** Opening INPUT DATA block **

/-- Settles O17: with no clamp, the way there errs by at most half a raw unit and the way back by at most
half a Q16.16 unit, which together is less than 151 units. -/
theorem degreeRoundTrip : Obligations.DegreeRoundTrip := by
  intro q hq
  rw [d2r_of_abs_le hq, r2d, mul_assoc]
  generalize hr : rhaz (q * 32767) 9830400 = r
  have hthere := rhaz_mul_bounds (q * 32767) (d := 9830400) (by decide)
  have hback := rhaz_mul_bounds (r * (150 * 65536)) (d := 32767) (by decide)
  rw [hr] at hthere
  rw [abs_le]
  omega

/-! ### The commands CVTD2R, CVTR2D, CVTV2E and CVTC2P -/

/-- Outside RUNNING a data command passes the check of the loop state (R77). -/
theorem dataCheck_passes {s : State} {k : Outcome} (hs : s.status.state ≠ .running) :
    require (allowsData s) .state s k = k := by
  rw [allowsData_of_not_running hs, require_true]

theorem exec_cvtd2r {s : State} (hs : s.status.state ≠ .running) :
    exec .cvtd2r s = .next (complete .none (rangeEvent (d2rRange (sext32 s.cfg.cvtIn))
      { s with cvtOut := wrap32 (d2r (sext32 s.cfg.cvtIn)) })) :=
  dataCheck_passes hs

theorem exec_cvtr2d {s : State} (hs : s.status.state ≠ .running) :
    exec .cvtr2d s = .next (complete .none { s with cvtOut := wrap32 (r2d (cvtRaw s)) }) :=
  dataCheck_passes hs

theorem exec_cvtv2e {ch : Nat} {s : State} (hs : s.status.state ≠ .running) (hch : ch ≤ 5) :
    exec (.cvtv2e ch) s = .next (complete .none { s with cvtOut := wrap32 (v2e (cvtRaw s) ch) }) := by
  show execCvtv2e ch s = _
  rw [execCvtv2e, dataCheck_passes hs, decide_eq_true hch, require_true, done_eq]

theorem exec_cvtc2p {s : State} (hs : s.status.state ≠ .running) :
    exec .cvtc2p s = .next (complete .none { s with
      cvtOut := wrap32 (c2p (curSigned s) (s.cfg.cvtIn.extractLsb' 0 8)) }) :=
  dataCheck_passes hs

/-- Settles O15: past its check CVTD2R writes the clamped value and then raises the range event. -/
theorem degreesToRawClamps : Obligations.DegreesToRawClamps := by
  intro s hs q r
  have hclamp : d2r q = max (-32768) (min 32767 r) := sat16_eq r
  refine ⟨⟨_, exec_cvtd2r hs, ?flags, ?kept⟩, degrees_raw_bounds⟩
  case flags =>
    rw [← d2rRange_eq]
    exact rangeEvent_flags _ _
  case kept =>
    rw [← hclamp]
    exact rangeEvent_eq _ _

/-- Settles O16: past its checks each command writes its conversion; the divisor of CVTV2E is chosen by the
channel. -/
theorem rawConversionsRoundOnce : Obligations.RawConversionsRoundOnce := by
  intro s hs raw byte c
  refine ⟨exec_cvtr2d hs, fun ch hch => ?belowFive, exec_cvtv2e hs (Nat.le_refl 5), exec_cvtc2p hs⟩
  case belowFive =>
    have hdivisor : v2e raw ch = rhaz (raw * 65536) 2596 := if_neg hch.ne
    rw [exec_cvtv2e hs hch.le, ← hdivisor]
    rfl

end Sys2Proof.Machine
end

** Closing INPUT DATA block **
** Opening INPUT DATA block **

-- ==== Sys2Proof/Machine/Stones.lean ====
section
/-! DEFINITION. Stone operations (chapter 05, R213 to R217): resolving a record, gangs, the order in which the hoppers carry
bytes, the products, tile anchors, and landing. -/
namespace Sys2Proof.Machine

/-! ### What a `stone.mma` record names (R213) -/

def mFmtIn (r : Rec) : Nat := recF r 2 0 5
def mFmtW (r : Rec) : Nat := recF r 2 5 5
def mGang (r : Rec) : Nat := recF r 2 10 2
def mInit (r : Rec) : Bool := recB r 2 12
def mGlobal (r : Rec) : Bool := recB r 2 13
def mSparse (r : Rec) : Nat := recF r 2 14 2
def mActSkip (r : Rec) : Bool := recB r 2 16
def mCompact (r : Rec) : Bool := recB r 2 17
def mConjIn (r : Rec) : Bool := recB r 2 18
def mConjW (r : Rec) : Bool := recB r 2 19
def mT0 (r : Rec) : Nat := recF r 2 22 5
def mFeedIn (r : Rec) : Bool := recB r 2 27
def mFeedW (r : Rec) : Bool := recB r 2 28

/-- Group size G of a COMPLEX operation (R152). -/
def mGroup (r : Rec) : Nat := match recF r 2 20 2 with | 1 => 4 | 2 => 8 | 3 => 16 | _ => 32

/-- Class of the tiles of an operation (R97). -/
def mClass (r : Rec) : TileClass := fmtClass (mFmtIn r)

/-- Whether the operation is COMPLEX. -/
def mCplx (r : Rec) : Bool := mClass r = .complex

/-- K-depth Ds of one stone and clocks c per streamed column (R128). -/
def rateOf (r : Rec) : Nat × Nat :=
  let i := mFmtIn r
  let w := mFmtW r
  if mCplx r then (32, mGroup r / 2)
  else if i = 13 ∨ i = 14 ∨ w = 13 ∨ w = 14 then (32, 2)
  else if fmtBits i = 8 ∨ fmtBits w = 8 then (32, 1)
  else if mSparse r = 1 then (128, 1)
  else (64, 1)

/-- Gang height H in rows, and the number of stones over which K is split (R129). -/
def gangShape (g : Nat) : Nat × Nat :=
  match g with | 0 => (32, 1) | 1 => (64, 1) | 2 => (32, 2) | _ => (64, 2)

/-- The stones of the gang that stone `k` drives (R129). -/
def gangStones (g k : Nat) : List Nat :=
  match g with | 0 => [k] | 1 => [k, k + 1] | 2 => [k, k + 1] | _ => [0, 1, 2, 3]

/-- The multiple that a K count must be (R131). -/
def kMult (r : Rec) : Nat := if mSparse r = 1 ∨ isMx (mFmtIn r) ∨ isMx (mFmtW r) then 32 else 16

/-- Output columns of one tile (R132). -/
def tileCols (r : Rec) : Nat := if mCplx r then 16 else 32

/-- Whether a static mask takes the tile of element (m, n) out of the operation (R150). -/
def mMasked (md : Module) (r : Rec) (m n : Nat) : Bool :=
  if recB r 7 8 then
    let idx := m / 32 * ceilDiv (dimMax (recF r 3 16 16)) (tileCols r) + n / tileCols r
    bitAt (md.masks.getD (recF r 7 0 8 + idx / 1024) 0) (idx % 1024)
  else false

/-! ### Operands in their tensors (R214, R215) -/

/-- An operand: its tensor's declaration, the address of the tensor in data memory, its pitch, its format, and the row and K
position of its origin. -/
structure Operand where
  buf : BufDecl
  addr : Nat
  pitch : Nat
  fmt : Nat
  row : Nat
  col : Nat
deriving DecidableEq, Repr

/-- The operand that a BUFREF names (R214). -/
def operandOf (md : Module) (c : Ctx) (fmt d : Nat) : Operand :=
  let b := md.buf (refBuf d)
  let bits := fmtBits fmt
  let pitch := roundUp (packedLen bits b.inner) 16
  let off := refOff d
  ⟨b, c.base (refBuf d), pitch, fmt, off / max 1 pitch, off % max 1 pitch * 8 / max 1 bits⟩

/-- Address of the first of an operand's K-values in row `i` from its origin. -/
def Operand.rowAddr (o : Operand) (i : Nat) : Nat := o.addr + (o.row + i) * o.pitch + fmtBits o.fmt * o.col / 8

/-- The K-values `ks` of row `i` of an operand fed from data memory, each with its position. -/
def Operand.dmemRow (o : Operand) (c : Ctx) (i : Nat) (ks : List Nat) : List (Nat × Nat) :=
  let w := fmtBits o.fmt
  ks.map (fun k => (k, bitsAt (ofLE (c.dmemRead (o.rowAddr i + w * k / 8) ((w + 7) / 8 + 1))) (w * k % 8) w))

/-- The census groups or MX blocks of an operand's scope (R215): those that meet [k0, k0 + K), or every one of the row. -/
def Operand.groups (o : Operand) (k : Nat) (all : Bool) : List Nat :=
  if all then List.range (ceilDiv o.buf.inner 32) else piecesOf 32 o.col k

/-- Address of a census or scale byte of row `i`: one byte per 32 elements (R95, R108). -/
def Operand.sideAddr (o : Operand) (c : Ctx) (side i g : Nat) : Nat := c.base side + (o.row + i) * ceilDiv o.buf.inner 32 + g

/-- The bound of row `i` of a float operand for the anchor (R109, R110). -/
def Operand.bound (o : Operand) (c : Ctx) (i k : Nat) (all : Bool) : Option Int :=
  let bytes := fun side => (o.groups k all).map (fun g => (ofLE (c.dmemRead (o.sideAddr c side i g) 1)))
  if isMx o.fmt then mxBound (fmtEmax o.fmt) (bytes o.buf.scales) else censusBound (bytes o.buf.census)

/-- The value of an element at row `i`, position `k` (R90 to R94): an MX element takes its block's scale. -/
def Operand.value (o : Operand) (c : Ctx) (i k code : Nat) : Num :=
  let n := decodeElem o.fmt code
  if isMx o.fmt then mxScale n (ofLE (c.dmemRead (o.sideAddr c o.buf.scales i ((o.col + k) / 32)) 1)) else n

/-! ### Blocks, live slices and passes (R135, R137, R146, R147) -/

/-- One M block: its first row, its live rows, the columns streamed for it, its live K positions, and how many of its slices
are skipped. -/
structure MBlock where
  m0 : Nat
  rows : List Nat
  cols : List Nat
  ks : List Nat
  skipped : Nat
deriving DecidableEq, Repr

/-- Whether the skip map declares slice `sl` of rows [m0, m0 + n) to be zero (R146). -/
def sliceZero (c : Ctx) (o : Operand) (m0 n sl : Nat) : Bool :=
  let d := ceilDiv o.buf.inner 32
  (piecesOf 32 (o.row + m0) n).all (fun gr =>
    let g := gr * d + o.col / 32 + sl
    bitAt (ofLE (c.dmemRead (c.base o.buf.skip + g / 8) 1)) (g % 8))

** Closing INPUT DATA block **

**EXERCISE DESCRIPTION:** Could you reproduce, exactly, every line above from the line with "the row. -/" to the line with "def Operand.groups (o", and no other line? Both ends count.

**COMPLETED EXERCISE:**
/-- The census groups or MX blocks of an operand's scope (R215): those that meet [k0, k0 + K), or every one of the row. -/
def Operand.groups (o : Operand) (k : Nat) (all : Bool) : List Nat :=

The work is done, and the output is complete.